TOP ABSTRACT INTRODUCTION MATERIAL AND METHODS RESULTS DISCUSSION NOTE ADDED IN PROOF REFERENCES

 

Animals.
Swallow-tailed hummingbirds (E. macroura) were captured in Ribeirão Preto, SP, Brazil, and brought to our laboratory under license no. 120/99-DIFAS from the Instituto Brasileiro do Meio Ambiente e dos Recursos Naturais Renovaveis. This is a tropical nonmigratory species of hummingbird typical of the Brazilian southeast. Birds were kept in individual flight cages (dimensions: 2 m high x 2 m deep x 1 m wide), at 24°C, under a 12:12-h light-dark photoperiod-controlled regimen, and were fed with a 20% sucrose solution ad libitum and Drosophila. In the experiments where torpor was induced, birds were studied within a week of their capture. Birds were killed by decapitation, and the pectoral muscle, heart, brain, liver, kidney, and lung were immediately excised, frozen in liquid nitrogen, and stored at -80°C.

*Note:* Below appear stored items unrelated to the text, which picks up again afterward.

-- ==== Sys2Proof/Laws/Quarry.lean ====
section
/-! SUPPORT. What a quarry unit does with the list at its queue head, said once (R234). -/

namespace Sys2Proof.Machine.State

variable {s : State} {n op : Nat} {l : List QuDesc}

/-- Nothing is purged while a live descriptor of a known operation stands at the head. -/
theorem quPurge_live (k : Nat)
    (h : ∀ d, ((s.quState n).queue ++ (s.quState n).wait).head? = some d → d.dead = false ∧ QuDesc.knownKind d.kind = true) :
    quPurge n k s = s := by
  cases k with
  | zero => rfl
  | succ k =>
    rw [quPurge]
    dsimp only
    split
    · next d t hq =>
      have := h d (by rw [hq]; rfl)
      rw [if_neg (by simp [this.1]), if_neg (by simp [this.2])]
    · rfl

theorem takeList_head (q : List QuDesc) : (takeList q).head? = q.head? := by
  cases q with
  | nil => rfl
  | cons d t =>
    simp only [takeList]
    split
    · simp only [toLast]; split <;> rfl
    · rfl

/-- A ready unit warms the list's granules, runs it and finishes it. -/
theorem quRun_ready (h : s.quReady n op l) (f : State → List QuDesc → List Nat → Bool → State × QuResult × Nat × Nat × Nat × Nat) :
    s.quRun n op .clean f =
      ((f (s.quWarm l) l [] false).1).quFinish n l (f (s.quWarm l) l [] false).2.1 (f (s.quWarm l) l [] false).2.2.1
        (f (s.quWarm l) l [] false).2.2.2.1 (f (s.quWarm l) l [] false).2.2.2.2.1 (f (s.quWarm l) l [] false).2.2.2.2.2 := by
  obtain ⟨-, hrun, hne, htake, hhead, hknown, hwhole, hheld, hroom, hgood, hue⟩ := h
  have hh : l.head? = ((s.quState n).queue ++ (s.quState n).wait).head? := by rw [← htake, takeList_head]
  have hp : quPurge n ((s.quState n).queue.length + (s.quState n).wait.length) s = s := quPurge_live _ fun d hd => by
    have := hhead d (hh.trans hd); exact ⟨this.1, this.2 ▸ hknown⟩
  have hheld' : ((op == 0x20 || op == 0x21) && s.sk.batches.any fun b => b.heaps.any fun h => h.1 / 4096 == n) = false := by
    rw [Bool.and_eq_false_iff]
    by_cases ho : op = 0x20 ∨ op = 0x21
    · right; simp only [List.any_eq_false]
      intro b hb hc
      obtain ⟨x, hx, hxe⟩ := List.any_eq_true.mp hc
      exact hheld ho b hb x hx (by simpa using hxe)
    · left; simp only [not_or] at ho; simp [ho.1, ho.2]
  unfold quRun
  simp only [hp, htake, hrun, Bool.false_eq_true, if_false]
  cases l with
  | nil => exact absurd rfl hne
  | cons d t =>
    have hd := hhead d rfl
    have hs : (s.listUe (d :: t) .clean) = ([], s) := by
      have : (s.listUe (d :: t) .clean).2 = s := rfl
      exact Prod.ext hue this
    simp only []
    rw [if_neg, if_neg, if_neg]
    · simp only [if_true, reduceCtorEq, if_false, false_and, hs, decide_false, List.isEmpty_nil, Bool.not_true, Bool.or_false, Bool.false_eq_true]
      rfl
    · simp [hgood]
    · simpa [Nat.ble_eq] using hroom
    · rw [hheld']
      rintro (hk | hk | hk)
      · exact hk hd.2
      · simp [hwhole] at hk
      · exact absurd hk (by simp)

theorem reg64_count_self (s : State) (off k : Nat) : (s.count off k).reg64 off = min (s.reg64 off + k) (2 ^ 64 - 1) := by
  have hl := s.reg_lt off
  have hr := s.reg_lt (off + 4)
  unfold count
  split
  · next h => subst h; unfold reg64; omega
  · unfold setReg64
    generalize hv : min (s.reg64 off + k) (2 ^ 64 - 1) = v
    have hv' : v < 2 ^ 64 := by omega
    unfold reg64
    rw [reg_setReg_self, reg_setReg_other _ _ (by omega : off ≠ off + 4), reg_setReg_self]
    omega

theorem reg64_count_away (s : State) {off o : Nat} (k : Nat) (h : o ≠ off) (h' : o ≠ off + 4) (h'' : o + 4 ≠ off) :
    (s.count off k).reg64 o = s.reg64 o := by
  unfold reg64
  rw [reg_count_other _ _ h h', reg_count_other _ _ (by omega) (by omega)]

theorem reg64_setQu (s : State) (m : Nat) (q : QuState) (o : Nat) : (s.setQu m q).reg64 o = s.reg64 o := rfl
theorem reg_setQu (s : State) (m : Nat) (q : QuState) (o : Nat) : (s.setQu m q).reg o = s.reg o := rfl
theorem quState_count (s : State) (off k m : Nat) : (s.count off k).quState m = s.quState m := by
  unfold count; split <;> rfl

/-- Counting after a change of quarry units and registers alone is such a change. -/
theorem count_qus_regs {v s : State} (off k : Nat) (h : s = { v with qus := s.qus, regs := s.regs }) :
    s.count off k = { v with qus := (s.count off k).qus, regs := (s.count off k).regs } := by
  rw [count_regs_only]
  exact congrArg (fun u : State => { u with regs := (s.count off k).regs }) h

/-- What finishing a list does. -/
theorem quFinish_finished (v : State) (n : Nat) (l : List QuDesc) (r : QuResult) (a b c d : Nat) (hl : l ≠ []) :
    v.quFinished (v.quFinish n l r a b c d) n l r := by
  cases l with
  | nil => exact absurd rfl hl
  | cons e t =>
    unfold quFinished quFinish
    simp only [quState_count, quState_setQu_self]
    refine ⟨trivial, ?_, ?_, ?_, ?_, ?_⟩
    · intro m hm; exact quState_setQu_other _ _ hm
    · rw [reg64_count_away, reg64_count_away, reg64_count_away, reg64_count_away, reg64_count_away, reg64_count_self] <;>
        first | rfl | (unfold quReg; omega)
    · rw [reg64_count_away, reg64_count_away, reg64_count_away, reg64_count_away, reg64_count_self, reg64_count_away] <;>
        first | rfl | (unfold quReg; omega)
    · intro o ho
      unfold quReg at *
      rw [reg_count_other, reg_count_other, reg_count_other, reg_count_other, reg_count_other, reg_count_other] <;>
        first | rfl | omega
    · iterate 6 refine count_qus_regs _ _ ?_
      rfl

end Sys2Proof.Machine.State
end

Amplification of the HmUCP cDNA.
Total RNA was isolated from hummingbird pectoral muscle using RNA Stat 60 (Tel-Test, Friendswood, TX) as described (11). Reverse transcription was started with an oligo(dT) primer using SuperScript (Life Technologies, Palo Alto, CA). The RT-PCR was performed using the primers A and B designed by comparison of the nucleotide sequence of the UCPs’ highly conserved domains (primer A, sense, 5' CCGCTGGACACCGCCAAAG 3'; primer B, antisense, 5' ATCGGGTCTTTACCACATCCAC 3'). PCR cycles were as follows: 95°C for 5 min; 95°C for 45 s, 63°C for 1 min 30 s, 72°C for 2 min, 35 cycles. The product was purified, cloned into pGEM-T Easy plasmid (Promega, Madison, WI), and sequenced. On the basis of the obtained sequence information, sense (primer C), and antisense (primer D) primers were designed and used to clone more 3' and 5' sequences using rapid amplification of cDNA ends (RACE) PCR performed by the Marathon cDNA amplification kit and Advantage 2 Polymerase from Clontech Laboratories (Palo Alto, CA), following the instructions of the manufacturer. Briefly, first- and second-strand cDNA synthesis were followed by the Marathon adaptor ligation. RACE reactions were performed using an adaptor primer for the Marathon adaptor and with the C or D HmUCP-specific primers for the 3' or 5' RACE, respectively (primer C, sense, 5' GCTGCAGCGCCAGATGAGCTTGG 3'; primer D, antisense, 5' GTGGTGCAGCCCGCGAGTAACG 3'). For the 5' end, PCR cycles were as follows: 94°C for 30 s; 98°C for 30 s, 60°C for 1 min, 68°C for 2 min 30 s; 34 cycles, 68°C for 10 min. For the 3' end, PCR cycles were as follows: 94°C for 4 min; 94°C for 45 s, 65°C for 1 min, 72°C for 2 min, 34 cycles, 72°C for 10 min. The obtained fragments were purified, cloned into pGEM-T Easy, and sequenced.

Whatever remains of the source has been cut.